Chris, I went out there Sunday and brought the electric and ran it. The track was so rough that I put it up before I broke it. Unless they do some MAJOR grooming I dont think it would be worth running them, but I will bring it.....


----------



## cjtamu (Sep 22, 2004)

Trinitybayrat said:


> Chris, I went out there Sunday and brought the electric and ran it. The track was so rough that I put it up before I broke it. Unless they do some MAJOR grooming I dont think it would be worth running them, but I will bring it.....

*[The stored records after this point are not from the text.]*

theorem aluInstr_keepsFetch {op : AluOp} {a b : Byte} {s t : State} (h : aluInstr op a b s = .next t) :
    keepsFetch s t := by
  rcases aluInstr_next h with ⟨-, rfl⟩ | ⟨-, -, rfl⟩ | ⟨_, -, rfl⟩ | ⟨ha, hb, u, hu, rfl⟩
  · exact ⟨rfl, nofun⟩
  · exact ⟨rfl, nofun⟩
  · exact ⟨rfl, nofun⟩
  · rcases aluApply_cases op ⟨a.toNat, ha⟩ ⟨b.toNat, hb⟩ s with ⟨_, e⟩ | e | ⟨_, -, e⟩ <;> cases e.symm.trans hu
    · exact keepsFetch_of_eq rfl rfl
    · exact keepsFetch_of_eq rfl rfl

theorem branchInstr_keepsFetch {want : FlagVal} {r : Byte} {s t : State} (h : branchInstr want r s = .next t) :
    keepsFetch s t := by
  rcases branchInstr_next h with ⟨-, rfl⟩ | ⟨_, -, rfl⟩ | ⟨-, -, rfl⟩ | ⟨-, -, rfl⟩
  · exact ⟨rfl, nofun⟩
  · exact keepsFetch_of_eq rfl rfl
  · exact keepsFetch_of_eq rfl rfl
  · exact ⟨rfl, nofun⟩

/-- No instruction writes `IR` (R25) or raises a fetch out of bounds (R42). -/
theorem exec_keepsFetch {i : Instr} {s t : State} (h : exec i s = .next t) : keepsFetch s t := by
  cases i with
  | ldi r v =>
    rcases execLdi_next h with ⟨-, rfl⟩ | ⟨_, rfl⟩
    · exact ⟨rfl, nofun⟩
    · exact keepsFetch_of_eq rfl rfl
  | prn r =>
    rcases execPrn_next h with ⟨-, rfl⟩ | ⟨_, rfl⟩
    · exact ⟨rfl, nofun⟩
    · exact keepsFetch_of_eq rfl rfl
  | mul a b => exact aluInstr_keepsFetch (op := .mul) h
  | cmp a b => exact aluInstr_keepsFetch (op := .cmp) h
  | push r =>
    rcases execPush_next h with ⟨-, rfl⟩ | ⟨-, -, rfl⟩ | ⟨_, u, hu, rfl⟩
    · exact ⟨rfl, nofun⟩
    · exact ⟨rfl, nofun⟩
    · exact keepsFetch_of_eq (State.memWrite_ir hu :) (State.memWrite_run hu :)
  | pop r =>
    rcases execPop_next h with ⟨-, rfl⟩ | ⟨-, -, rfl⟩ | ⟨_, -, rfl⟩
    · exact ⟨rfl, nofun⟩
    · exact ⟨rfl, nofun⟩
    · exact keepsFetch_of_eq rfl rfl
  | st a b =>
    rcases execSt_next h with
      ⟨-, rfl⟩ | ⟨-, -, rfl⟩ | ⟨-, -, -, rfl⟩ | ⟨_, -, -, -, rfl⟩ | ⟨_, _, u, -, hu, rfl⟩
    · exact ⟨rfl, nofun⟩
    · exact ⟨rfl, nofun⟩
    · exact ⟨rfl, nofun⟩
    · exact ⟨rfl, nofun⟩
    · exact keepsFetch_of_eq (State.memWrite_ir hu :) (State.memWrite_run hu :)
  | jmp r =>
    rcases execJmp_next h with ⟨-, rfl⟩ | ⟨_, rfl⟩
    · exact ⟨rfl, nofun⟩
    · exact keepsFetch_of_eq rfl rfl
  | jeq r => exact branchInstr_keepsFetch h
  | jne r => exact branchInstr_keepsFetch h
  | hlt =>
    rw [execHlt_next h]
    exact ⟨rfl, nofun⟩

/-- The operand fetch raises no other fatal kind than its own (R84). -/
theorem fetchOperands_error {tag : Tag} {s : State} {k : FatalKind} (h : fetchOperands tag s = .error k) :
    ∃ a, k = .memoryOutOfBounds .operand a := by
  rcases fetchOperands_cases tag s with
    ⟨-, e⟩ | ⟨-, -, e⟩ | ⟨-, -, e⟩ | ⟨-, -, e⟩ | ⟨-, -, -, e⟩ <;> cases e.symm.trans h
  · exact ⟨_, rfl⟩
  · exact ⟨_, rfl⟩

/-- In bounds, everything after the fetch keeps what the fetch left: the byte at the PC in `IR` and a machine that is not
fatal for its fetch. -/
theorem cycle_keepsFetch {s t : State} (hpc : s.pc < s.cfg.memSize) (h : cycle s = .next t) :
    keepsFetch (s.setIr (s.byteAt s.pc)) t := by
  rcases cycle_cases s with ⟨hout, -⟩ | ⟨-, -, e⟩ | ⟨_, k, -, -, hk, e⟩ | ⟨_, _, _, -, -, -, e⟩
  · exact absurd hpc (Nat.not_lt.mpr hout)
  · cases e.symm.trans h
    exact keepsFetch_of_eq rfl rfl
  · obtain ⟨_, rfl⟩ := fetchOperands_error hk
    rw [raise_next (e.symm.trans h)]
    exact ⟨rfl, nofun⟩
  · exact exec_keepsFetch (e.symm.trans h)

/-! ### The fetch stage and the unknown opcode -/

/-- A fetch out of bounds ends the step before `IR` is written (R81). -/
theorem step_fetch_outOfBounds {s : State} (hrun : s.run = .running) (hpc : s.cfg.memSize ≤ s.pc) :
    step s = .next (s.setRun (.fatal (.memoryOutOfBounds .fetch s.pc))) := by
  rw [step_running hrun, cycle, State.memRead_error hpc]
  rfl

LOL. You can't drive a 1/10 like it's a 1/8. I ran a pack through the B44 a couple of weeks ago. That jump on the front straight is the 1/10 killer, but I think with a few setup changes I can make it more consistently.


----------



## nik77356 (Jun 8, 2007)

Your having problems with THAT jump? That's the easiest one on the track.


----------



## chucked (Dec 11, 2006)

Courtney Vaughan said:


> you can race that GO with about 1/4 gallon on it........if that's your only excuse not to race, then that's just flat out unaccepatble!


I have a lot more excuses actually! I'll start racing sometime in august though.


----------



## cjtamu (Sep 22, 2004)

nik77356 said:


> Your having problems with THAT jump? That's the easiest one on the track.

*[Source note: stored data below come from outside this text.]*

-- ==== Sys2Proof/Machine/DeviceController.lean ====
section
/-! DEFINITION. The Device Controller commands (R180-R201), one micro-step each time they are run (R13): INIT
by the lines of R190's pseudocode, APPLY_FRAME by the rows of R188, the phase register saying which. -/

namespace Sys2Proof.Machine

/-- INIT (R190, R191, R232): the configuration is checked before any event, then each action of the
pseudocode is one micro-step with its one event (R13), in the order of D13 (log entry 20); the last binds and
answers. The phase stays Idle (R37); the stage says which action is next (DESIGN CHOICE, log entry 2). INIT may
be issued again. -/
def execInit (s : State) : Host.Outcome State Fault Refusal :=
  match s.initStage with
  | .start =>
    .next (if s.params.configValid then { s.setLine .gsclk false with initStage := .gsclkLow }
      else s.raise .configurationError 0)
  | .gsclkLow => .next { s.setLine .blank true with initStage := .blankHigh }
  | .blankHigh => .next { s.setLine .vprg false with initStage := .vprgLow }
  | .vprgLow => .next { s.setLine .xlat false with initStage := .xlatLow }
  | .xlatLow => .next { s.configureSerial SerialCfg.standard with initStage := .configured }
  | .configured => .next ({ s with bound := true, initStage := .start }.returnOk .noData)

/-- R188, row Idle: APPLY_FRAME accepted; without a successful INIT it is answered NOT_INITIALIZED (R236). -/
def applyFrameStart (bs : List Byte) (s : State) : State :=
  if s.bound then s.beginTransmit bs else s.raise .notInitialized 0

/-- R188, rows Transmitting: go on after `Ok`, end with TRANSPORT_ERROR after `Err` (R194), stay forever on
a hang (R195). The row of `Ok` is one micro-step with two events, as R188 and R193 state (DEDUCED against the
letter of R13, log entry 31). -/
def applyFrameAnswer (s : State) : Host.Outcome State Fault Refusal :=
  match s.transportDraw with
  | .ok => .next { (s.takeDraw.endTransmit .ok).setLine .blank true with phase := .blanked }
  | .err => .next ((s.takeDraw.endTransmit .err).raise .transportError 0)
  | .hang => .fault .transportHung

/-- APPLY_FRAME (R192): the row of R188 for the phase. -/
def execApplyFrame (bs : List Byte) (s : State) : Host.Outcome State Fault Refusal :=
  match s.phase with
  | .idle => .next (applyFrameStart bs s)
  | .transmitting => applyFrameAnswer s
  | .blanked => .next { s.setLine .xlat true with phase := .latchHigh }
  | .latchHigh => .next { s.setLine .xlat false with phase := .latched }
  | .latched => .next { s.setLine .blank false with phase := .unblanked }
  | .unblanked => .next { s.setLine .gsclk true with phase := .clockHigh }
  | .clockHigh => .next { s.setLine .gsclk false with phase := .clocked }
  | .clocked => .next ({ s with phase := .idle }.returnOk .noData)

end Sys2Proof.Machine
end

How would you know Nik? You've run one battery pack in a 1/10 driving a car that I SET UP, LOL! Of course it worked. I said a few setup changes would fix the B44 too. I know that's not anything you understand but trust me, making the right setup changes works wonders. ha ha ha ha ha.


----------



## insaneracin2003 (Feb 22, 2006)

set ups?? what is this we speak of Chris?


----------



## nik77356 (Jun 8, 2007)

Hey guys, talked to Jeff today, and he's gonna bid for the '09 1/8 off-road nats.


----------



## cjtamu (Sep 22, 2004)

insaneracin2003 said:


> set ups?? what is this we speak of Chris?


LOL. It's what those of us that can't drive as well as you have to learn to stay competitive Paul.


----------



## Trinitybayrat (Sep 12, 2007)

cjtamu said:


> LOL. You can't drive a 1/10 like it's a 1/8. I ran a pack through the B44 a couple of weeks ago. That jump on the front straight is the 1/10 killer, but I think with a few setup changes I can make it more consistently.

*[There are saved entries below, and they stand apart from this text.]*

-- ==== Sys2Proof/Certificates/Slice0/Obligations.lean ====
section
/-! DEFINITION. The statements for the provers, each from the rules its docstring cites. -/

open Sys2Proof Sys2Proof.Machine

/-! ### Independent readings of the spec's tables, for the statements only -/

/-- R104: payload bytes by opcode number. -/
def Sys2Proof.SpecTable.payloadBytes (opc n : Nat) : Nat :=
  if opc = 2 ∨ opc = 3 ∨ opc = 4 then (n + 7) / 8
  else if opc = 5 then 2 * n
  else if opc = 6 then n
  else 0

/-- R109: `result_count`. -/
def Sys2Proof.SpecTable.resultCount (opc n : Nat) : Nat :=
  if opc = 2 then n / 8
  else if opc = 3 then 12 * n
  else if opc = 4 ∨ opc = 5 then 12 * n / 8
  else 0

/-- R106: element `i` is `Pay[floor(i/8)][7 - (i mod 8)]`. -/
def Sys2Proof.SpecTable.bitElements (n : Nat) (pay : List Byte) : List Bit :=
  (List.range n).map fun i => (pay.getD (i / 8) 0#8).getLsbD (7 - i % 8)

/-- R107: element `i` is `Pay[2i] * 256 + Pay[2i+1]`. -/
def Sys2Proof.SpecTable.valueElements (n : Nat) (pay : List Byte) : List Nat :=
  (List.range n).map fun i => (pay.getD (2 * i) 0#8).toNat * 256 + (pay.getD (2 * i + 1) 0#8).toNat

/-- R109: the decoding algorithm, on the header's two fields as numbers. -/
def Sys2Proof.SpecTable.decode (opc len : Nat) (pay : List Byte) : Except IllegalCommand Instr :=
  if opc = 0 ∨ 7 ≤ opc then .error .reservedOpcode
  else if opc = 1 ∧ len ≠ 0 then .error .initLength
  else if pay.length ≠ Sys2Proof.SpecTable.payloadBytes opc len then .error .payloadLength
  else if Sys2Proof.SpecTable.resultCount opc len > 16777215 then .error .responseTooLong
  else if opc = 1 then .ok .init
  else if opc = 2 then .ok (.packBits (Sys2Proof.SpecTable.bitElements len pay))
  else if opc = 3 then .ok (.expandOutputs (Sys2Proof.SpecTable.bitElements len pay))
  else if opc = 4 then .ok (.simpleByteArray (Sys2Proof.SpecTable.bitElements len pay))
  else if opc = 5 then .ok (.packChannelValues (Sys2Proof.SpecTable.valueElements len pay))
  else .ok (.applyFrame pay)

/-- R231: the (status, detail) pairs of the table. -/
def Sys2Proof.SpecTable.errors : List (ErrorStatus × Nat) :=
  [(.configurationError, 0), (.transportError, 0), (.inputShapeError, 1), (.inputShapeError, 2),
    (.inputShapeError, 3), (.illegalCommand, 1), (.illegalCommand, 2), (.illegalCommand, 3),
    (.illegalCommand, 4), (.notInitialized, 0)]

/-- R188: the rows' phases, and Idle kept by every other command. -/
def Sys2Proof.SpecTable.transitions : List (Phase × Phase) :=
  [(.idle, .idle), (.idle, .transmitting), (.transmitting, .blanked), (.transmitting, .idle),
    (.blanked, .latchHigh), (.latchHigh, .latched), (.latched, .unblanked), (.unblanked, .clockHigh),
    (.clockHigh, .clocked), (.clocked, .idle)]

/-! ### The binary command layer -/

/-- R102-R108 (the spec's decisions D3-D5): a command that has an encoding is read back whole. -/
def Obligations.DecodeReadsBackEncode : Prop :=
  ∀ i : Instr, i.WellFormed → decode (encode i) = .ok i

/-- R109 (the spec's decisions D4, D7, D34), with R106-R108 for the operands: the decoder is the algorithm
of the spec. -/
def Obligations.DecoderIsTheSpecAlgorithm : Prop :=
  ∀ f : Frame,
    decode f =
      Sys2Proof.SpecTable.decode (f.header.toNat / 2 ^ 24) (f.header.toNat % 2 ^ 24) f.payload

/-- R105-R109 (D3-D5): what the decoder accepts has an encoding, with the same header, and the same
payload unless the operand is a bit list that leaves pad bits. -/
def Obligations.DecodedCommandReencodes : Prop :=
  ∀ (f : Frame) (i : Instr), decode f = .ok i →
    i.WellFormed ∧ (encode i).header = f.header ∧
      (f.len % 8 = 0 ∨ 5 ≤ f.opc.toNat → (encode i).payload = f.payload)

/-- R106 (D5): the pad bits of the last payload byte do not matter. -/
def Obligations.PadBitsDoNotMatter : Prop :=
  ∀ (f g : Frame), f.header = g.header → f.payload.length = g.payload.length →
    2 ≤ f.opc.toNat → f.opc.toNat ≤ 4 →
    (∀ i, i < f.len →
      (f.payload.getD (i / 8) 0#8).getLsbD (7 - i % 8) =
        (g.payload.getD (i / 8) 0#8).getLsbD (7 - i % 8)) →
    decode f = decode g

/-- R103 (D3): header bytes and value elements, most significant byte first. -/
def Obligations.HeaderTravelsBigEndian : Prop :=
  (∀ (b0 b1 b2 b3 : Byte) (pay : List Byte),
    ∃ f : Frame, Frame.ofBytes (b0 :: b1 :: b2 :: b3 :: pay) = some f ∧
      f.opc = b0 ∧ f.len = b1.toNat * 65536 + b2.toNat * 256 + b3.toNat ∧ f.payload = pay ∧
      f.toBytes = b0 :: b1 :: b2 :: b3 :: pay) ∧
  (∀ (hi lo : Byte) (rest : List Byte),
    valueOperand (hi :: lo :: rest) = (hi.toNat * 256 + lo.toNat) :: valueOperand rest)

/-- R116 (derived from R102-R108): the spec's own five examples, as bytes. -/
def Obligations.SpecExampleWordsDecode : Prop :=
  decodeBytes [0x01#8, 0x00#8, 0x00#8, 0x00#8] = .ok .init ∧
  decodeBytes [0x02#8, 0x00#8, 0x00#8, 0x08#8, 0xB1#8] =
    .ok (.packBits [true, false, true, true, false, false, false, true]) ∧
  decodeBytes [0x04#8, 0x00#8, 0x00#8, 0x10#8, 0xA0#8, 0x00#8] =
    .ok (.simpleByteArray ([true, false, true] ++ List.replicate 13 false)) ∧
  decodeBytes [0x05#8, 0x00#8, 0x00#8, 0x02#8, 0x0F#8, 0xFF#8, 0x00#8, 0x01#8] =
    .ok (.packChannelValues [4095, 1]) ∧
  decodeBytes ([0x06#8, 0x00#8, 0x00#8, 0x18#8] ++ List.replicate 24 0x00#8) =
    .ok (.applyFrame (List.replicate 24 0x00#8))

/-! ### Steps -/

/-- R43, R189 (D18; the idle wait and the port are log entry 1): with nothing in progress the oldest
command at the port is accepted and run, as a frame or as a term; with a command in progress that command
is run; with nothing at the port the block waits. -/
def Obligations.StepRunsDecodedCommand : Prop :=
  (∀ (s : State) (f : Frame) (rest : List PortItem) (i : Instr),
    s.cmd = none → s.port = .frame f :: rest → decode f = .ok i →
    step s = exec i { s with port := rest, cmd := some i }) ∧
  (∀ (s : State) (i : Instr) (rest : List PortItem),
    s.cmd = none → s.port = .term i :: rest → step s = exec i { s with port := rest, cmd := some i }) ∧
  (∀ (s : State) (i : Instr), s.cmd = some i → step s = exec i s) ∧
  (∀ s : State, s.cmd = none → s.port = [] → step s = .next s)

/-- The words placed by `withFetchWord` are what the next step runs (log entry 1). -/
def Obligations.PlacedWordRunsNext : Prop :=
  ∀ (s : State) (nbits w : Nat) (i : Instr), decodeTableWord nbits w = some i →
    step (s.withFetchWord nbits w) =
      exec i { s with cmd := some i, phase := .idle, pending := [], initStage := .start }

/-- R235 (D4, D34): a rejected command only gets its response, with the detail of R109 and R231 (D7). -/
def Obligations.RejectedCommandOnlyAnswers : Prop :=
  (∀ (s : State) (f : Frame) (rest : List PortItem) (e : IllegalCommand),
    s.cmd = none → s.phase = .idle → s.port = .frame f :: rest → decode f = .error e →
    step s = .next { s with
      port := rest
      responses := s.responses ++ [.err .illegalCommand e.detail] }) ∧
  IllegalCommand.reservedOpcode.detail = 1 ∧ IllegalCommand.initLength.detail = 2 ∧
  IllegalCommand.payloadLength.detail = 3 ∧ IllegalCommand.responseTooLong.detail = 4

/-- R189 (D18): while a command is in progress the port holds the commands it has. -/
def Obligations.OverlappingCommandIsHeld : Prop :=
  ∀ (s t : State) (i : Instr), s.cmd = some i → step s = .next t → t.port = s.port

/-- R101: a step adds no response or one; with one the command slot is free, with none the block has not
moved or an INIT or an APPLY_FRAME is in progress. -/
def Obligations.OneResponseEndsACommand : Prop :=
  ∀ s t : State, step s = .next t →
    (∃ r, t.responses = s.responses ++ [r] ∧ t.cmd = none) ∨
    (t.responses = s.responses ∧
      (t = s ∨ t.cmd = some .init ∨ ∃ bs, t.cmd = some (.applyFrame bs)))

/-- R231 (D7): an error response is one of the table's. -/
def Obligations.OnlyListedErrorsAreAnswered : Prop :=
  ∀ (s t : State) (e : ErrorStatus) (d : Nat), step s = .next t →
    t.responses = s.responses ++ [.err e d] → (e, d) ∈ Sys2Proof.SpecTable.errors

/-- R240 (D27): what an error leaves; the only events of a failed command are those of its transmission. -/
def Obligations.ErrorWritesNothingElse : Prop :=
  ∀ (s t : State) (e : ErrorStatus) (d : Nat), s.Inv → step s = .next t →
    t.responses = s.responses ++ [.err e d] →
    t.cmd = none ∧ t.phase = .idle ∧ t.pending = [] ∧
    t.line = s.line ∧ t.serialCfg = s.serialCfg ∧ t.bound = s.bound ∧
    (e ≠ .transportError → t.trace = s.trace ∧ t.obs = s.obs) ∧
    (e = .transportError → t.trace = s.trace ++ [.transportAnswer .err])

/-- R41, R88: the trace only grows, and the chips see exactly the events it gains. -/
def Obligations.EventsReachTraceAndChips : Prop :=
  ∀ s t : State, step s = .next t →
    ∃ evs, t.trace = s.trace ++ evs ∧ t.obs = s.obs.bind fun o => o.seeAll s.serialCfg evs

/-! ### The Bit Packer -/

/-- R151 (derived from R142, R145): packing and unpacking are inverse. -/
def Obligations.PackAndUnpackAreInverse : Prop :=
  (∀ b : List Bit, b.length % 8 = 0 → unpack (pack b) = b) ∧
  (∀ bs : List Byte, pack (unpack bs) = bs)

/-- R62: the first bit of each group of eight is bit 7 of its byte, the eighth bit 0; byte `j` is the number
the eight bits read as. -/
def Obligations.FirstBitIsBitSeven : Prop :=
  ∀ (b : List Bit) (j k : Nat), 8 * j + 8 ≤ b.length → k < 8 →
    ∃ byte, (pack b)[j]? = some byte ∧ byte.toNat = val (slice b (8 * j) (8 * j + 8)) ∧
      b[8 * j + k]? = some (byte.getLsbD (7 - k))

/-- R63, R64: the channels enter the stream last first, each with its twelve bits most significant bit first;
the flags of an expansion enter last first too. -/
def Obligations.ChannelsEnterLastFirst : Prop :=
  (∀ (f : List Nat) (i v : Nat), f[i]? = some v → v ≤ 4095 →
    slice (stream f) (12 * (f.length - 1 - i)) (12 * (f.length - 1 - i) + 12) =
      (List.range 12).map fun k => v.testBit (11 - k)) ∧
  (∀ (f : List Bit) (i : Nat) (b : Bit), f[i]? = some b →
    slice (expand f) (12 * (f.length - 1 - i)) (12 * (f.length - 1 - i) + 12) =
      List.replicate 12 b)

/-- R65 (which the spec derives from R63, R64): the position of every bit of a Frame in the stream, both
directions. -/
def Obligations.StreamPositionOfEachBit : Prop :=
  ∀ f : List Nat,
    (stream f).length = 12 * f.length ∧
    (∀ t, t < 12 * f.length →
      (stream f)[t]? = some ((f.getD (f.length - 1 - t / 12) 0).testBit (11 - t % 12))) ∧
    (∀ i b, i < f.length → b < 12 →
      (stream f)[12 * (f.length - 1 - i) + (11 - b)]? = some ((f.getD i 0).testBit b))

/-- R66 (which the spec derives from R62, R65): two consecutive values fill three bytes. -/
def Obligations.PairOfValuesFillsThreeBytes : Prop :=
  ∀ (f : List Nat) (m a c : Nat), 2 * m + 2 ≤ f.length → (∀ v ∈ f, v ≤ 4095) →
    f[f.length - 1 - 2 * m]? = some a → f[f.length - 2 - 2 * m]? = some c →
    (f.length % 2 = 0 → 2 * (pack (stream f)).length = 3 * f.length) ∧
    (pack (stream f))[3 * m]? = some (BitVec.ofNat 8 (a / 16)) ∧
    (pack (stream f))[3 * m + 1]? = some (BitVec.ofNat 8 (a % 16 * 16 + c / 256)) ∧
    (pack (stream f))[3 * m + 2]? = some (BitVec.ofNat 8 (c % 256))

/-- R153 (derived from R146-R149): the lengths of every accepted result. -/
def Obligations.PackedFrameLengths : Prop :=
  ∀ N : Nat, 1 ≤ N →
    (∀ f : List Bit, f.length = 16 * N →
      (expand f).length = 192 * N ∧ 192 * N % 8 = 0 ∧
      ∃ bs, simpleByteArray f = .ok (.bytes bs) ∧ bs.length = 24 * N) ∧
    (∀ v : List Nat, v.length = 16 * N → (∀ x ∈ v, x ≤ 4095) →
      ∃ bs, packChannelValues v = .ok (.bytes bs) ∧ bs.length = 24 * N)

What I meant by "rough" was that there are alot of deep cracks and "potholes" on the flat part of the track that caught the front of my car and sent it flipping end over end several times. 2wd may actually be better with them usually having more suspension travel and ground clearance than the 4wd.


----------



## cjtamu (Sep 22, 2004)

I'll have my 2wd with me. If nobody else is running 4wd I don't care, I'll run the B4. Nik, are you gonna run my spare?


----------



## nik77356 (Jun 8, 2007)

That depends if I have the money. I definitely will if I can afford it though


----------



## bjm2978 (May 14, 2007)

Can't wait to do some HACKING lol. Been itching to get back out there maybe this break will improve my HACKING lol. Courtney I will be running same engine make sure to use 1.1 springs no bottom all top and when I say all top you better hold on. See you guys there.


----------



## cjtamu (Sep 22, 2004)

Earl says he'll be there. That gives us enough for a flashlight class.


----------



## nik77356 (Jun 8, 2007)

Chris, you gonna run your B44 of B4?


----------



## cjtamu (Sep 22, 2004)

B44 if Earl is there with his. Tim will just have to figure out how to make his Academy handle in the rough, LOL.


----------



## insaneracin2003 (Feb 22, 2006)

this is off road, why is everyone so worried about it being rough?you guys might need to look into on-road...lol


----------



## Donnie Hayden (Mar 7, 2005)

+1


----------



## cjtamu (Sep 22, 2004)

Tim's the only one complaining, but we know you and Donnie like it rough. Just how y'all roll in Porter and Tx City.


----------



## Donnie Hayden (Mar 7, 2005)

LoL. Chris, you ever notice all the mullets in porter...Good lord.


----------



## cjtamu (Sep 22, 2004)

Donnie Hayden said:


> LoL. Chris, you ever notice all the mullets in porter...Good lord.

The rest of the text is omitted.